Photo courtesy of Julie Rowe/Circle of Impact, LLC

JACKSON, WY – CWC’s Start-Up Intensive is a place for budding entrepreneurs to take their dreams and turn them into a reality. For ten weeks, participants dedicate time to developing business plans, hashing out budgets, and working on marketing plans to get their businesses rolling.

Ed Brenegar is one such student who used the Start-Up course to launch his leadership business. Brenegar moved to Jackson from Asheville, North Carolina in March 2015. A series of events led him to meet Liza Millett, a workforce coordinator/entrepreneur for the Start-Up Intensive.

“She told me about the Start-Up Intensive program and suggested that it would be a good way to begin my life in Jackson,” he said. After Millett told him the class started at nine in the morning the next day, it was a quick decision for Brenegar to make.

“That’s how it happened,” he said.

After a short two weeks in Jackson, Brenegar was enrolled in the Start-Up Intensive and ready to start a new career goal, a leadership business. Throughout his life, Brenegar has had many leadership roles, starting as a minister he later worked in higher education before becoming a consultant in the 90s. One thing resonated with him, to help leaders build a better community.

“The Start-Up Intensive is a place for people to make something significant happen,” Brenegar said. “It was a disciplined place to hone your skills, a platform for you to be prepared to accelerate your business and make it happen.”

Writing a book was the first step in creating a new leadership business based on speaking, coaching and organizational consulting. The Start-Up Intensive gave him the tools he needed to write his first book, Circle of Impact: Taking Personal Initiative to Ignite Change.

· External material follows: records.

/-! ### The timeout push -/

section
variable {s : State}

/-- With room, the first expired entry leaves the registry and its event joins the queue (R198). -/
theorem timeoutPush_of_expired {before after : List Entry} {e : Entry} (hroom : s.evq.length < s.cfg.evqDepth)
    (hreg : s.reg = before ++ e :: after) (hbefore : ∀ x ∈ before, x.expired = false) (he : e.expired = true) :
    timeoutPush s =
      { s with reg := before ++ after, evq := s.evq ++ [timeoutEvent e], cnt := s.cnt.incTimeout } := by
  have hfirst : s.reg.find? (·.expired) = some e :=
    List.find?_eq_some_iff_append.mpr ⟨he, before, after, hreg, by simpa using hbefore⟩
  rcases timeoutPush_cases s with ⟨hnone | hfull, -⟩ | ⟨x, hx, -, heq⟩
  · exact nomatch hfirst.symm.trans hnone
  · exact nomatch ((evqHasRoom_iff s).mpr hroom).symm.trans hfull
  · obtain rfl := Option.some.inj (hfirst.symm.trans hx)
    rw [heq, hreg, eraseP_append_cons (by simpa using hbefore) he]

/-- The push waits while nothing has expired or the queue is full (R198). -/
theorem timeoutPush_of_waiting (h : (∀ x ∈ s.reg, x.expired = false) ∨ s.cfg.evqDepth ≤ s.evq.length) :
    timeoutPush s = s := by
  rcases timeoutPush_cases s with ⟨-, heq⟩ | ⟨e, he, hroom, -⟩
  · exact heq
  · rcases h with hlive | hfull
    · exact nomatch (hlive e (List.mem_of_find?_eq_some he)).symm.trans (List.find?_some he)
    · exact absurd ((evqHasRoom_iff s).mp hroom) (Nat.not_lt.mpr hfull)

end

/-- Settles O38, by the two outcomes of the push. -/
theorem timeoutPushTakesFirstExpired : Obligations.TimeoutPushTakesFirstExpired :=
  fun _ => ⟨fun _ _ _ => timeoutPush_of_expired, timeoutPush_of_waiting⟩

/-! ### A cycle with a command and no other input than a tick -/

/-- The inputs of a cycle in which the host writes a command and nothing else comes but, perhaps, a tick. -/
def commandInput (tick : Bool) (d : Word) : CycleIn := { CycleIn.idle with tick := tick, busOp := .write 2#6 d }

/-- The outputs while no frame is being sent (10_state.md R23). -/
def idleOutputs (s : State) : CycleOut :=
  { busRdata := 0, rxReady := !s.slot.full, txValid := false, txByte := 0, irq := irqLevel s }

theorem portOutputs_of_idle {s : State} (h : s.tx.active = false) : portOutputs s = some (idleOutputs s) := by
  simp [portOutputs, h, idleOutputs]

/-- The start state of a cycle with the engine idle, its inputs taken and its outputs set. -/
def idleStart (ins : List CycleIn) (s : State) : State := { s with inputs := ins, out := idleOutputs s }

section
variable {s : State}

/-- P1 without a session: only the registry counts (44_scheduler.md R213). -/
theorem tickPhase_of_no_session {i : CycleIn} (htick : i.tick = true) (h : s.sch.active = false) :
    tickPhase i s = regCountdown s := by
  rw [tickPhase, if_pos htick]
  rcases schedTick_cases (regCountdown s) with ⟨-, heq⟩ | ⟨hact, -⟩
  · exact heq
  · exact nomatch h.symm.trans hact

/-- P4 without a pending resend (R215). -/
theorem schedService_of_no_resend (h : s.sch.tickPend = false) : schedService s = s := by
  rcases schedService_cases s with ⟨-, heq⟩ | ⟨hpend, -⟩
  · exact heq
  · exact nomatch h.symm.trans hpend

/-- P6 without a frame in the slot (42_dispatcher.md R178). -/
theorem dispatchState_of_empty (h : s.slot.full = false) : dispatchState s = s := by simp [dispatchState, h]

/-- P6 with a telecommand response in the slot (R172). -/
theorem dispatchState_of_telecommandResponse (h : s.slot.full = true) (ht : s.slot.dtype = 2#8) :
    dispatchState s = respond 0x02#8 .tc s := by
  simp [dispatchState, h, ht, stageState]

/-- The second part of P8 without a waiting fault (60_exceptions.md R267). -/
theorem faultPush_of_no_fault (h : s.flt.pend = false) : faultPush s = s := by
  rcases faultPush_cases s with ⟨-, heq⟩ | ⟨hpend, -⟩
  · exact heq
  · exact nomatch h.symm.trans hpend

The Start-up Intensive gave him a foundation to ask the hard questions that led to the kind of changes that he needed to make the book the best it could be. Brenegar said most of his obstacles were in his own perception of what he was creating.

“The program focuses on the whole person, and it affirmed that I was ready,” Brenegar said. “The peer relationships tested my readiness. It really shot me out like a rocket. I would not be where I am today without the relationships and network it plugged me into.”

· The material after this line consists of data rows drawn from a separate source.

-- ==== Sys2Proof/Config.lean ====
section
/-! DEFINITION. What the spec leaves open, as constants without a body: nothing in Lean can evaluate them, so a claim holds whatever they
are. Each is applied to a counter of the state, or to the bytes it depends on. -/

namespace Sys2Proof

/-- Free 64-bit values: random numbers, nonces, keys and jitter the spec does not fix (spec 16 R420; 17 R438; 18 R457, R466, R468;
log entry 4). -/
opaque Config.freeWord : Nat → Word

/-- The boot id of each boot: 64 random bits (spec 18 R468; log entry 4). -/
opaque Config.bootId : Nat → Word

/-- A signature, tag or certificate byte string over the given bytes (spec 18 R466, R468; log entry 10): the algorithm's output bytes are
not part of the spec's text. -/
opaque Config.signature : Nat → List Byte → List Byte

/-- The result of a conversion between integer types of one width and opposite signedness whose value the destination cannot hold: spec 04 R120
states none (log entry 33). The arguments are the two type codes and the lane. -/
opaque Config.sameWidth : Nat → Nat → Nat → Word

/-- The phase bit of the first pass over an outbound ring, by function: the spec says it inverts at each wrap, and no more (spec 17 R449; log
entry 52). -/
opaque Config.ringPhase : Nat → Bool

/-- Lanes of the die-to-die bridge in each direction: a failed one shrinks its capacity in proportion, and the spec gives no number of them (spec
17 R435; log entry 36). -/
opaque Config.bridgeLanes : Nat

/-- The slot of the mailbox in which a message stands, by the model's number of the message: the spec does not say how slots are numbered (spec 16
R407; log entry 16). -/
opaque Config.mailSlot : Nat → BitVec 7

/-- Where in its state area the resident handler keeps the last attention record (spec 16 R408; log entry 131). -/
opaque Config.attentionPlace : BitVec 11

/-- The CARVE count of a slice of another module, by module and pseudo-channel: it stands there alone (spec 12 R320; log entry 132). -/
opaque Config.remoteCarve : BitVec 12 → Nat → BitVec 3

/-- What the two ends of a Bramble port agree on by their key exchange, which the spec gives by name alone: the shared secret of a session, the salt and info
of its key derivation, and the IV salt of the other end, by port, session and a number that says which (spec 17 R438; log entry 134). -/
opaque Config.portSecret : Nat → Nat → Nat → List Byte

/-- Whether the agent in focus moves before the oldest event that has come due: the spec orders agents and events only where a rule says so
(log entry 3). -/
opaque Config.agentFirst : Nat → Bool

end Sys2Proof
end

In his work, he developed a leadership model that was ultimately successful in assisting people with solving problems.

“One of the principles of the Circle of Impact is that the greatest change we go through is in our self-perception,” he said. “This is certainly true for the process of writing my book. I learned so much.”

It took two years and three versions to complete his book and it hit Amazon in September 2018. The book largely focuses on encouraging individuals to realize they can make an impact from any place they are in life.

“This isn’t about us becoming something else, this is about us being the person we already are,”  Brenegar said. “We all have the capability of having an impact, starting small from where we are. There’s probably someone in your neighborhood who has no friends, [that] you could have an impact on. Spend time with them, be neighborly. From that, you will learn to make an impact, from that experience, you will learn.”

Brenegar’s ultimate goal is to involve one percent of the world’s population in the movement. That’s 75 million people. And, he wants to have a conversation with them. His website provides a platform for individuals to post questions, log comments, and build community with like-minded individuals. He now has a program called Impact Day where he works with individuals, groups, organizations, and communities to address ideas, questions, or an opportunity by bringing clarity to the situation and through establishing a plan of action. This ultimately leads them to the impact that they desire. And Brenegar is already working on his next book.

“I am already doing research for the next book. It will probably be five years before I’m ready to publish it. Right now the focus is on marketing my book, Circle of Impact: Taking Personal Initiative to Ignite Change.”

CWC’s Start-Up Intensive has launched 114 graduates into the Wyoming economy and beyond and recently celebrated its five year anniversary in Jackson.